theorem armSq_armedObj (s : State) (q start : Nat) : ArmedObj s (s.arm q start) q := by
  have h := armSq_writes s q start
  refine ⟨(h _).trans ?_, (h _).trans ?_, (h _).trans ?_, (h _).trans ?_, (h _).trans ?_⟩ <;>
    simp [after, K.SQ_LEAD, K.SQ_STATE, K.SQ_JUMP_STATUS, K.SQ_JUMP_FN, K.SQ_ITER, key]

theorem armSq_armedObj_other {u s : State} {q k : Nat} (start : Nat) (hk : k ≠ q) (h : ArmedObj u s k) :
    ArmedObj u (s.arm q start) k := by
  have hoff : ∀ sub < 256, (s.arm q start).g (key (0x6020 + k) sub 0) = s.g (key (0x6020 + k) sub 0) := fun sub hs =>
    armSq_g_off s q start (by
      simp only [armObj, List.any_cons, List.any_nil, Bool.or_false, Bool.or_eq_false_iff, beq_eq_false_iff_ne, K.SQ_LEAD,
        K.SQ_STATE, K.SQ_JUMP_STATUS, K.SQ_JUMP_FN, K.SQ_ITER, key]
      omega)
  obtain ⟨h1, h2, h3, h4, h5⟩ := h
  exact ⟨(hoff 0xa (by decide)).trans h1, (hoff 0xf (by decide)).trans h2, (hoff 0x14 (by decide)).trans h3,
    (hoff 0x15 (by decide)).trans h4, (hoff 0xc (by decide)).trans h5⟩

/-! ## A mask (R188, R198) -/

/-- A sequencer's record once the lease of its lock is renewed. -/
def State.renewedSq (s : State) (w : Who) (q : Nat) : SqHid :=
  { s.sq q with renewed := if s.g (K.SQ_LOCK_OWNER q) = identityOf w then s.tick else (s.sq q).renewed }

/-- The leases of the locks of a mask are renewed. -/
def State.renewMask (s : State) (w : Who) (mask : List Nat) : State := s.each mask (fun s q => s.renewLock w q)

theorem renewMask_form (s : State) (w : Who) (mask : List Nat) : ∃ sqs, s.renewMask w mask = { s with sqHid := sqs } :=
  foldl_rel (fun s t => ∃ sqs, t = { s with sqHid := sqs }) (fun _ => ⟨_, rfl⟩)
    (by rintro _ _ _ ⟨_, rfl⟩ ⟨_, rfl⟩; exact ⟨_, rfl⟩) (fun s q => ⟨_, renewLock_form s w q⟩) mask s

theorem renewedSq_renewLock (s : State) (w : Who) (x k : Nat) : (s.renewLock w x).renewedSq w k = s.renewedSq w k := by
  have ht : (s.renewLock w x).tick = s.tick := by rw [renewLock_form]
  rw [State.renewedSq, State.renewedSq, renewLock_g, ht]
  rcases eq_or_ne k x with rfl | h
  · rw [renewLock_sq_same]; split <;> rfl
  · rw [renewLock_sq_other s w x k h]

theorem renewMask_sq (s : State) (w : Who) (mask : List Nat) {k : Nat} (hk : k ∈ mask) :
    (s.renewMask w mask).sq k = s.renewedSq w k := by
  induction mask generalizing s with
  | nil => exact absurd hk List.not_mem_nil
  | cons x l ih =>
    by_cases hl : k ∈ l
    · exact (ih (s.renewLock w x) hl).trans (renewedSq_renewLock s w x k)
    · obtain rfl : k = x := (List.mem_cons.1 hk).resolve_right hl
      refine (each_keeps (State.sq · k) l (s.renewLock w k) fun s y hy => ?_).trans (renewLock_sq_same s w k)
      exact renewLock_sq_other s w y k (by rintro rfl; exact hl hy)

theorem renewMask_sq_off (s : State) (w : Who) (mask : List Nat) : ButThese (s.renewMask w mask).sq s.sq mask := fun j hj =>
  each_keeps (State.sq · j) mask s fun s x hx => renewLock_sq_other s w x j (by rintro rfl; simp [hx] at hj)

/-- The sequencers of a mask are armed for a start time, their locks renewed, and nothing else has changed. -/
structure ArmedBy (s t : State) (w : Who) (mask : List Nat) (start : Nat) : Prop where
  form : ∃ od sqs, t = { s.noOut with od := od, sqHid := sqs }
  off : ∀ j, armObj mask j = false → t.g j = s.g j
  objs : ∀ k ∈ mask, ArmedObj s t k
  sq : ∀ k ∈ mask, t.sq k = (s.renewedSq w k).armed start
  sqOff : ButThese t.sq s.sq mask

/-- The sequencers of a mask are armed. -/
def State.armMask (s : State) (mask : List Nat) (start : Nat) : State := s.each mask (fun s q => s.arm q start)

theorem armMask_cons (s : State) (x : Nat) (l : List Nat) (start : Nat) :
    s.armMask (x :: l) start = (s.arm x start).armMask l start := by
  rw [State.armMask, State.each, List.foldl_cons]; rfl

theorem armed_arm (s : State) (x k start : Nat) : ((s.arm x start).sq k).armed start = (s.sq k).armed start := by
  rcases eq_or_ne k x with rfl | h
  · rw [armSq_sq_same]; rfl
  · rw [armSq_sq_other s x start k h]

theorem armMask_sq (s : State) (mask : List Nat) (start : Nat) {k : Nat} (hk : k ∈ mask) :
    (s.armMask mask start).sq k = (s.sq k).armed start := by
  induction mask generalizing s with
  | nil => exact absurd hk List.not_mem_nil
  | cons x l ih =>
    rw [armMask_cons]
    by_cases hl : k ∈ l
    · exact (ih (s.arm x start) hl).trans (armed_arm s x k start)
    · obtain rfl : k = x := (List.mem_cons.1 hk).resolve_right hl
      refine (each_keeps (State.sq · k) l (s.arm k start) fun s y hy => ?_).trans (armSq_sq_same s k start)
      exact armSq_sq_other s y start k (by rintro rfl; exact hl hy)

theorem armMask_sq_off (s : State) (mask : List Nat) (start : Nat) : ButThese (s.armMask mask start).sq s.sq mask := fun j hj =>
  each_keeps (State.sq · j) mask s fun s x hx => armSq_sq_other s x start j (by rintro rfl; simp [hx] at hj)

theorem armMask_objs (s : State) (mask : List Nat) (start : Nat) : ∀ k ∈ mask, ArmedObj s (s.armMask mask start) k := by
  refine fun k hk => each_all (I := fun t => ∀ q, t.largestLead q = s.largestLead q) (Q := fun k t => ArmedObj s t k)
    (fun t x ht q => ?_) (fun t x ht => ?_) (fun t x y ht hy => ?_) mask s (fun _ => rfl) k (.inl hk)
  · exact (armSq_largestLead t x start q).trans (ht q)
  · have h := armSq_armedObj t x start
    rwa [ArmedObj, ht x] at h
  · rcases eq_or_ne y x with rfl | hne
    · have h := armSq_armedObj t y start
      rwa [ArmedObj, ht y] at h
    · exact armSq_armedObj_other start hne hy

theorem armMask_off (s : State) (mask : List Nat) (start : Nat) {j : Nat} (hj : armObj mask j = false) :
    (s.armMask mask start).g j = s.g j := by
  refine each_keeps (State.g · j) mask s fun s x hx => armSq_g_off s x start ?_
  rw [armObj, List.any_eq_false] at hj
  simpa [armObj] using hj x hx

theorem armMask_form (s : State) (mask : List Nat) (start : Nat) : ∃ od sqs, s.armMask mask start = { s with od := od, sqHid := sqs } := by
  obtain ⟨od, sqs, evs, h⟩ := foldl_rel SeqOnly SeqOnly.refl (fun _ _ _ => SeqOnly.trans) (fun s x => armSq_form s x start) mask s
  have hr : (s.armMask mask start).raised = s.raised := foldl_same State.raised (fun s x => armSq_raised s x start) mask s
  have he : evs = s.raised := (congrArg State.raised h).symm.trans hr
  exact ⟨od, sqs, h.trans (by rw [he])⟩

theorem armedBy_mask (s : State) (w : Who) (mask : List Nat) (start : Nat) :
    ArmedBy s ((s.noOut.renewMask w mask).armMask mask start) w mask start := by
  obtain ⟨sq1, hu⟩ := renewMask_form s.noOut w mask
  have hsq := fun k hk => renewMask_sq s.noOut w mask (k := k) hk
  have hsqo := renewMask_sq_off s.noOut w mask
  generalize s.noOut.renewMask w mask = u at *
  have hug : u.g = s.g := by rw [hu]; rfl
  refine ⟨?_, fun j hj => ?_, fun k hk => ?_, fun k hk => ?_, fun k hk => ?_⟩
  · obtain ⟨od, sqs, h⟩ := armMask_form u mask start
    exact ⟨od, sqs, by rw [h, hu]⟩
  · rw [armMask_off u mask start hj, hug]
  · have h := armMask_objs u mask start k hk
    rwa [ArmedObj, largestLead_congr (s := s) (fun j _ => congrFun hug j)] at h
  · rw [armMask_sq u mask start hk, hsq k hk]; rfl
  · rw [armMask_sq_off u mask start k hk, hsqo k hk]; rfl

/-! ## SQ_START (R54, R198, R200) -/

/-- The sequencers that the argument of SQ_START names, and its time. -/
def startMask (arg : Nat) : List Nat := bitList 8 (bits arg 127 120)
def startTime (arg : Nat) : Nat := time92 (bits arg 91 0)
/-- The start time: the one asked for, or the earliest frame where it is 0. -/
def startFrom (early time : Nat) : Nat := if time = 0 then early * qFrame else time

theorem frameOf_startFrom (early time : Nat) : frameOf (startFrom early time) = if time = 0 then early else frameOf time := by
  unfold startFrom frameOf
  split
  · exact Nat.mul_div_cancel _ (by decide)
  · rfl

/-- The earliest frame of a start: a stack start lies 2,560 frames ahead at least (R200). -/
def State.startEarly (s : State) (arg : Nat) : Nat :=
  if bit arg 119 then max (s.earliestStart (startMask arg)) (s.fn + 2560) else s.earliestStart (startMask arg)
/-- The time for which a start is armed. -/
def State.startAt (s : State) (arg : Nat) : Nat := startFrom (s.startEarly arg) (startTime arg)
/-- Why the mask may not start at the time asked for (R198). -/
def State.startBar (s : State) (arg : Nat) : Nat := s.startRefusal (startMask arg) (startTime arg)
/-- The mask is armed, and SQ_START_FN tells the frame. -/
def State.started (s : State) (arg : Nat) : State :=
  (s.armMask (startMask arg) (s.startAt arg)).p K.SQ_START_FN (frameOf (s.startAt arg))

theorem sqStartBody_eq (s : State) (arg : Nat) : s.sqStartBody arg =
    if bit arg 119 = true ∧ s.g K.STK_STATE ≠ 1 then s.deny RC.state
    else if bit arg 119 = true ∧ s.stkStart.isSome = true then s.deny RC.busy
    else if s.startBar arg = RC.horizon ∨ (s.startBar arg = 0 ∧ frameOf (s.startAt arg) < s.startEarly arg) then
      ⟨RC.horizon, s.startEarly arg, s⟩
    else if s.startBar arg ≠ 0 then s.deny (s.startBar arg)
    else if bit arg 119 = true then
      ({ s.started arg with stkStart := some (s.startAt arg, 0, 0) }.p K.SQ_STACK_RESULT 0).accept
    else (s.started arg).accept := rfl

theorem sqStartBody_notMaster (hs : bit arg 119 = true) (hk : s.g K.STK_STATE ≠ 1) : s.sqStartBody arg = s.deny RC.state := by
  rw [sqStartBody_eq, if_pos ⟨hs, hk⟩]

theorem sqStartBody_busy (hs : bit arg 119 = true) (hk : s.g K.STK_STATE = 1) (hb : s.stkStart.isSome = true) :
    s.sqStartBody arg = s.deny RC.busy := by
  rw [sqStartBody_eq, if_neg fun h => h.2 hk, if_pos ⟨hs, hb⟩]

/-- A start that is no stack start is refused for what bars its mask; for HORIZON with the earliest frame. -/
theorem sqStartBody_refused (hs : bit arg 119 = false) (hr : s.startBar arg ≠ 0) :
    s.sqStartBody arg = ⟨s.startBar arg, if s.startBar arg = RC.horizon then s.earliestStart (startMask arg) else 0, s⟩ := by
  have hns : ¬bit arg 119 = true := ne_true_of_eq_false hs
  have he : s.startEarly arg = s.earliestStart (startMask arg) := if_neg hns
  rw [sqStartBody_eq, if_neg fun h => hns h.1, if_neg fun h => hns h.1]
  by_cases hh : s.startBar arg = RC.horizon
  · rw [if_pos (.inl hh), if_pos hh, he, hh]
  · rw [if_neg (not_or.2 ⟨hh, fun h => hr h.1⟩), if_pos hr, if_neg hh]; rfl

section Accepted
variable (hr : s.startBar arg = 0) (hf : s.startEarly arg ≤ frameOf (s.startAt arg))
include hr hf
───
• **Problem statement**:
In the entries above, one line contains "refine ⟨(h _).trans" and another contains "theorem renewedSq_renewLock (s". Reproduce exactly those two lines and the lines between them, nothing else.

• **Exercise solution**:
  refine ⟨(h _).trans ?_, (h _).trans ?_, (h _).trans ?_, (h _).trans ?_, (h _).trans ?_⟩ <;>
    simp [after, K.SQ_LEAD, K.SQ_STATE, K.SQ_JUMP_STATUS, K.SQ_JUMP_FN, K.SQ_ITER, key]

theorem armSq_armedObj_other {u s : State} {q k : Nat} (start : Nat) (hk : k ≠ q) (h : ArmedObj u s k) :
    ArmedObj u (s.arm q start) k := by
  have hoff : ∀ sub < 256, (s.arm q start).g (key (0x6020 + k) sub 0) = s.g (key (0x6020 + k) sub 0) := fun sub hs =>
    armSq_g_off s q start (by
      simp only [armObj, List.any_cons, List.any_nil, Bool.or_false, Bool.or_eq_false_iff, beq_eq_false_iff_ne, K.SQ_LEAD,
        K.SQ_STATE, K.SQ_JUMP_STATUS, K.SQ_JUMP_FN, K.SQ_ITER, key]
      omega)
  obtain ⟨h1, h2, h3, h4, h5⟩ := h
  exact ⟨(hoff 0xa (by decide)).trans h1, (hoff 0xf (by decide)).trans h2, (hoff 0x14 (by decide)).trans h3,
    (hoff 0x15 (by decide)).trans h4, (hoff 0xc (by decide)).trans h5⟩

/-! ## A mask (R188, R198) -/

/-- A sequencer's record once the lease of its lock is renewed. -/
def State.renewedSq (s : State) (w : Who) (q : Nat) : SqHid :=
  { s.sq q with renewed := if s.g (K.SQ_LOCK_OWNER q) = identityOf w then s.tick else (s.sq q).renewed }

/-- The leases of the locks of a mask are renewed. -/
def State.renewMask (s : State) (w : Who) (mask : List Nat) : State := s.each mask (fun s q => s.renewLock w q)

theorem renewMask_form (s : State) (w : Who) (mask : List Nat) : ∃ sqs, s.renewMask w mask = { s with sqHid := sqs } :=
  foldl_rel (fun s t => ∃ sqs, t = { s with sqHid := sqs }) (fun _ => ⟨_, rfl⟩)
    (by rintro _ _ _ ⟨_, rfl⟩ ⟨_, rfl⟩; exact ⟨_, rfl⟩) (fun s q => ⟨_, renewLock_form s w q⟩) mask s

theorem renewedSq_renewLock (s : State) (w : Who) (x k : Nat) : (s.renewLock w x).renewedSq w k = s.renewedSq w k := by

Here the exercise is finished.